Canada continues to lag behind other industrialized countries in several key economic and social areas, with a growing productivity gap with the United States, the head of the Conference Board of Canada told Calgary business leaders last week.

“We don’t seem to be able to get as much out of our country as other people do,” observed James Nininger, president of the Ottawa-based think tank, as he presented the board’s annual productivity report card, Performance and Potential.

The fifth annual report shows that Canada’s socio-economic performance compared to six other countries is overwhelmingly average, and continuing to slip behind the U.S.

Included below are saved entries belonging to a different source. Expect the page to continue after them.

-- ==== Sys2Proof/Tests/Slice0.lean ====
section
/-! SUPPORT. The model's own tests: ill-formed commands, figures the manual works out, one step on small states, and for every statement a state and operands that meet its hypotheses. -/

namespace Sys2Proof.Tests

-- The kernel evaluations below are checked one after another: side by side their stacks ask for too much memory.
set_option Elab.async false

open Sys2Proof Sys2Proof.Machine

/-! ### Small states and packets -/

/-- State after a command; every command answers a next state. -/
def after (i : Instr) (s : State) : State :=
  match exec i s with
  | .next t => t
  | .fault _ => s
  | .refused _ => s

/-- The part after reset with the READY report sent; READY is low. -/
def quiet : State := { State.reset with reports := [] }

/-- A packet with a right header and CRC. -/
def pkt (kind channel : Nat) (payload : List Word) : Packet := composePacket kind channel payload

/-- The same packet with its CRC wrong. -/
def spoiled (p : Packet) : Packet := { p with trailer := p.trailer ^^^ 1#32 }

/-- Word 0 of a directive with tag 21 hex. -/
def word0 (code : Nat) : Word := natWord (0x21000000 + code * 65536)

/-- A state with one directive queued. -/
def withDirective (d : List Word) (s : State) : State :=
  { s with control := { s.control with directives := [d] } }

/-- A state whose filter gives every packet but a channel 15 directive one action. -/
def filtered (a : Action) (s : State) : State :=
  { s with
    filter := .default ::
      { inUse := true, channelValue := 0#4, channelMask := 0#4, kindClass := .anyKind
        action := a } :: List.replicate 6 .unused }

/-- The bank of the worked sweep: E = 600, FUSION weights 208, six enabled probes. -/
def sampleBank : Bank :=
  { headerE := 600
    projection := List.replicate 129 { sx16 := 0, vscale := 4096 }
    ramp := List.replicate 32 128
    fusion := List.replicate 16 208
    probes := [40, 152, 264].flatMap (fun x =>
        [{ enabled := true, x := x, y := 40 }, { enabled := true, x := x, y := 184 }]) ++
      List.replicate 2 { enabled := false, x := 0, y := 0 } }

/-- The quiet part with that bank as bank A. -/
def loaded : State := { quiet with tables := { quiet.tables with bankA := sampleBank } }

/-- SWEEP BEGIN (bank A, LEFT_TO_RIGHT, auto-end on). -/
def beginWords : List Word := [word0 0x0C, 0x00010001#32]

/-- The part after that SWEEP BEGIN, its reply sent: ARMED. -/
def armed : State :=
  { after .sweepBegin (withDirective beginWords loaded) with reports := [] }

/-- The armed part with other slot states, every slot not FREE in the arrival list. -/
def slotted (a b c : SlotState) (s : State) : State :=
  { s with
    slots := [a, b, c].map (fun st => { SlotRecord.reset with state := st })
    arrival := [0, 1, 2].filter (fun k => [a, b, c].getD k .free != .free) }

/-- A sweep in a given state, its reference at the origin frame. -/
def sweeping (st : SweepState) (s : State) : State :=
  { s with
    sweep := { s.sweep with state := st }
    fusion := { s.fusion with
      refPresent := true, xRef := 9600#32, yRef := 0#32, tRef := 1000000#32, xLast := some 9600#32
      still := 4, minAdvEff := 24, autoEnd := true } }

def running : State := sweeping .running armed

/-! ### Ill-formed commands, one for each check -/

theorem test_wf_frameOpen_kind : (Instr.frameOpen (pkt 2 0 [])).wellFormed = false := by decide
theorem test_wf_line_kind : (Instr.line (pkt 1 0 [])).wellFormed = false := by decide
theorem test_wf_frameClose_kind : (Instr.frameClose (pkt 4 0 [])).wellFormed = false := by decide
theorem test_wf_motion_kind : (Instr.motionSample (pkt 5 0 [])).wellFormed = false := by decide
theorem test_wf_directive_kind :
    (Instr.directiveArrival (pkt 4 15 [])).wellFormed = false := by decide
theorem test_wf_stray_kind : (Instr.strayStitchPacket (pkt 3 0 [])).wellFormed = false := by decide
theorem test_wf_header_sum :
    (Instr.passPacket { pkt 6 0 [] with header := 0x60000000#32 }).wellFormed = false := by decide
theorem test_wf_length :
    (Instr.passPacket { pkt 6 0 [] with payload := [0#32] }).wellFormed = false := by decide
theorem test_wf_header_word : (Instr.headerCheckFailure 0x5F000C94#32).wellFormed = false := by
  decide
theorem test_wf_good : (Instr.frameOpen (pkt 1 3 [0#32, 1#32, 2#32])).wellFormed = true ∧
    (Instr.strayStitchPacket (pkt 7 3 [])).wellFormed = true ∧
    (Instr.headerCheckFailure 0x5F001C94#32).wellFormed = true := by decide

/-! ### Figures the manual works out -/

/-- Section 7.1 of the ports chapter. -/
theorem test_header_figure : composeHeader 5 15 3 = 0x5F000C94#32 ∧
    headerOk 0x5F000C94#32 = true ∧ headerSum 0x5F001C94#32 = 15 := by decide
/-- R166: a payload of no words gives the start value. -/
theorem test_crc_empty : payloadCrc [] = 0xFFFF#16 := by decide
/-- The CCITT check string "12345678" as two words. -/
theorem test_crc_words : payloadCrc [0x31323334#32, 0x35363738#32] = 0xA12B#16 := by
  decide +kernel
/-- R165, R174: a composed packet passes both checks. -/
theorem test_composed : packetComplete (pkt 9 14 [5#32]) = true ∧ crcOk (pkt 9 14 [5#32]) = true ∧
    crcOk (spoiled (pkt 9 14 [5#32])) = false := by decide +kernel
/-- Section 10.1 of the matching chapter: q, m, refinement. -/
theorem test_search_figure : quality 9000 20500 = 143 ∧ meanCost 9000 6 = 5 ∧
    refine 15400 9000 11800 = 13 ∧ refine 14000 9000 12600 = 5 ∧
    rejection 143 5 40 24 = none := by decide
/-- Section 10.1: the window and the window test of tile 6. -/
theorem test_window_figure :
    let w := windowCentre { quiet with prediction := { offset := .present 443 (-40), roll := none } }
    w = { pu := 7, pv := -1, source := .prediction } ∧ (windowOffsets 8 3 w).length = 119 ∧
    screenTile 1280 960 8 3 12 w (some { x := 8, y := 112, samples := [], contrast := 55 }) =
      .droppedWindow ∧
    screenTile 1280 960 8 3 12 w (some { x := 40, y := 184, samples := [], contrast := 9 }) =
      .droppedTexture ∧
    screenTile 1280 960 8 3 12 w (some { x := 303, y := 220, samples := [], contrast := 12 }) =
      .search := by decide +kernel
/-- Section 10.2: a tie of four offsets. -/
theorem test_tie_figure :
    bestOffset { pu := 4, pv := 0, source := .standIn }
      [{ u := 3, v := 0, cost := 7200 }, { u := 5, v := 0, cost := 7200 },
       { u := 6, v := 1, cost := 7200 }, { u := 4, v := -1, cost := 7200 }] =
      some { u := 4, v := -1, cost := 7200 } := by decide
/-- Section 8.1 of the fusion chapter, and the row with weight 256. -/
theorem test_fusion_figure : fuseAxis 208 461 443 = 458 ∧ fuseAxis 208 (-59) (-40) = -55 ∧
    fuseAxis 256 (-59) (-40) = -59 ∧ classify 4 (some .leftToRight) 458 (-55) .fused = .tracking ∧
    classify 4 (some .rightToLeft) (-458) (-55) .fused = .reversed := by decide
/-- Section 8.1 of the placement chapter. -/
theorem test_placement_figure :
    placementRecord 64 600 (some { x := 9600, xMax := 1199 }) 10058 (-55) =
      { x := 10058, y := -55, xMin := 29, xMax := 1228
        seamBand := some { seam := 614, band := 64 }, writeStart := 582, frontierColumn := 38 } ∧
    settleBoundOf 64 614 29 = 582 ∧
    coverageGap (some { x := 9600, xMax := 1199 }) 29 = false := by decide
/-- Section 8.2 of the placement chapter: one canvas pixel's source. -/
theorem test_pixel_figure :
    let t := List.replicate 63 { sx16 := 0, vscale := 4096 } ++
      [{ sx16 := -257, vscale := 4090 }, { sx16 := 0, vscale := 4096 }]
    projectAt t 614 10058 = (-227, 4091) ∧ sourceX 1280 (some .leftToRight) (-227) = 10005 ∧
    sourceY 960 768 (-55) 4091 100 = 3087 := by decide +kernel
/-- Section 7.1 of the motion chapter. -/
def figureSamples : List MotionSample :=
  [{ stamp := 995000#32, yaw := 1920, pitch := -192, roll := 40 },
   { stamp := 1010000#32, yaw := 2048, pitch := -192, roll := 24 },
   { stamp := 1025000#32, yaw := 2112, pitch := -160, roll := -16 },
   { stamp := 1040000#32, yaw := 2176, pitch := -128, roll := -8 }]
theorem test_integration_figure :
    let t := integrate 1034953#32 { running with samples := figureSamples }
    t.prediction = { offset := .present 443 (-40), roll := some (-16) } ∧
    t.samples = figureSamples.drop 2 := by decide +kernel
/-- Section 9.1 of the sweeps chapter. -/
theorem test_begin_figure : armed.sweep.state = .armed ∧ armed.sweep.number = 1#8 ∧
    armed.sweep.vEff = 64 ∧ armed.sweep.minAdvEff = 24 ∧ armed.monitors.coast = 15 ∧
    armed.monitors.pause = 20 ∧ armed.monitors.miss = 32 := by decide +kernel
/-- Section 8.1 of the directives chapter: SET with clamps, in both orders. -/
theorem test_set_figure :
    ((after .set (withDirective [word0 4, 0x03000384#32, 0x02000320#32, 0x1000001E#32,
        0x12000014#32] quiet)).reports.map Report.payload) =
      [[0x21040100#32, 896#32, 928#32, 24#32, 20#32]] ∧
    ((after .set (withDirective [word0 4, 0x02000320#32, 0x03000384#32] quiet)).reports.map
      Report.payload) = [[0x21040100#32, 800#32, 768#32]] := by decide +kernel
/-- Section 8.1 of the tables chapter: an over-long ramp write of 40 entries from index 28. -/
theorem test_ramp_figure :
    let s := { loaded with tables := { loaded.tables with
      protB := { BankProtection.allProtected with ramp := .unprot }
      cursor := { bank := .b, segment := .ramp, index := 28 } } }
    let ws := (List.range 40).map (fun j => natWord (if j = 20 then 300 else if j = 2 then 400 else j))
    let t := after .tableWrite (withDirective (word0 7 :: 40#32 :: ws) s)
    t.tables.bankB.ramp.getD 16 0 = 256 ∧ t.tables.bankB.ramp.getD 4 0 = 8 ∧
    t.tables.bankB.ramp.getD 30 0 = 34 ∧
    t.reports.map Report.payload = [[0x21070100#32, 0x01020004#32, 40#32, 32#32, 1#32]] := by
  decide +kernel
/-- Section 7.2 of the ports chapter: a packet refused for its words, one taken. -/
theorem test_pass_figure :
    let big := { pkt 6 0 [] with payload := List.replicate 998 0#32 }
    let s := { quiet with passQueue := List.replicate 15 big }
    (offerPass { pkt 6 0 [] with payload := List.replicate 1383 0#32 } s).passQueue.length = 15 ∧
    (offerPass { pkt 6 0 [] with payload := List.replicate 1382 0#32 } s).passQueue.length = 16 := by
  decide +kernel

Canada scored poorly in the categories of innovation and environment, and only average in the sectors dealing with the economy, education and skills, and health and society. It was given a top rating in the category of labour markets, which measures employment growth.

“I’ll let you decide, assuming you buy into this assessment . . . how you feel about the performance of our country. Is that where we want to be?” Nininger asked a meeting of the Calgary Chamber of Commerce.

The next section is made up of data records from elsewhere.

-- ==== Sys2Proof/Machine/Step.lean ====
section
/-!
DEFINITION. One step of the machine (R63, R220), and the placing of one instruction where the step fetches it.
-/

namespace Sys2Proof.Machine

/-- The step: an illegal configuration is refused (R271); otherwise fetch, decode, execute (R63). The three outcomes
of the fetch pass through unchanged when it gives no instruction. -/
def step (s : State) : Host.Outcome State Fault Refusal :=
  if s.cfg.legal then
    match fetchInstr s with
    | .next i => exec i s
    | .fault r => .fault r
    | .refused r => .refused r
  else .refused (.illegalConfiguration s.cfg)

/-- `s` with an instruction placed at `pc` in `PROGRAM`, its bytes little-endian (R62). -/
def State.withFetchWord (s : State) (nbits w : Nat) : State :=
  { s with mem := memWrite s.mem s.pc.toNat (bytesOfWord (tableWord nbits w)) }

end Sys2Proof.Machine
end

Nininger added while the United Nations may rank Canada as the No. 1 country in the world, “our analysis doesn’t show that.”

Canada trails the other six countries — the U.S., Germany, Japan, Sweden, Norway and Australia — in several areas, he noted, including money spent on research and development, and the number of external patent applications.

But Alberta, he added, “has really led other provinces as one of the finest examples of investment in innovation at a provincial level. More of that has to be done across the country.”

The report calls on leaders in all sectors, including business, to focus their efforts on:

* developing a learning culture;

* stimulating greater foreign investment;

* innovation to improve productivity growth and wealth creation;

* building a sustainable social and health-care policy.

“I think we need to think outside the confines of the Health Act to bring about change,” said Nininger.

Nininger also predicted that the low Canadian dollar would rise to the 69-cent range by the end of the year. “If you look at other currencies vis-a-vis the United States, we’re doing better than other countries,” he said.

“It’s just in the last year or two, any money that’s around is not coming here, it’s going to the United States . . . It will change. It’s got to change.”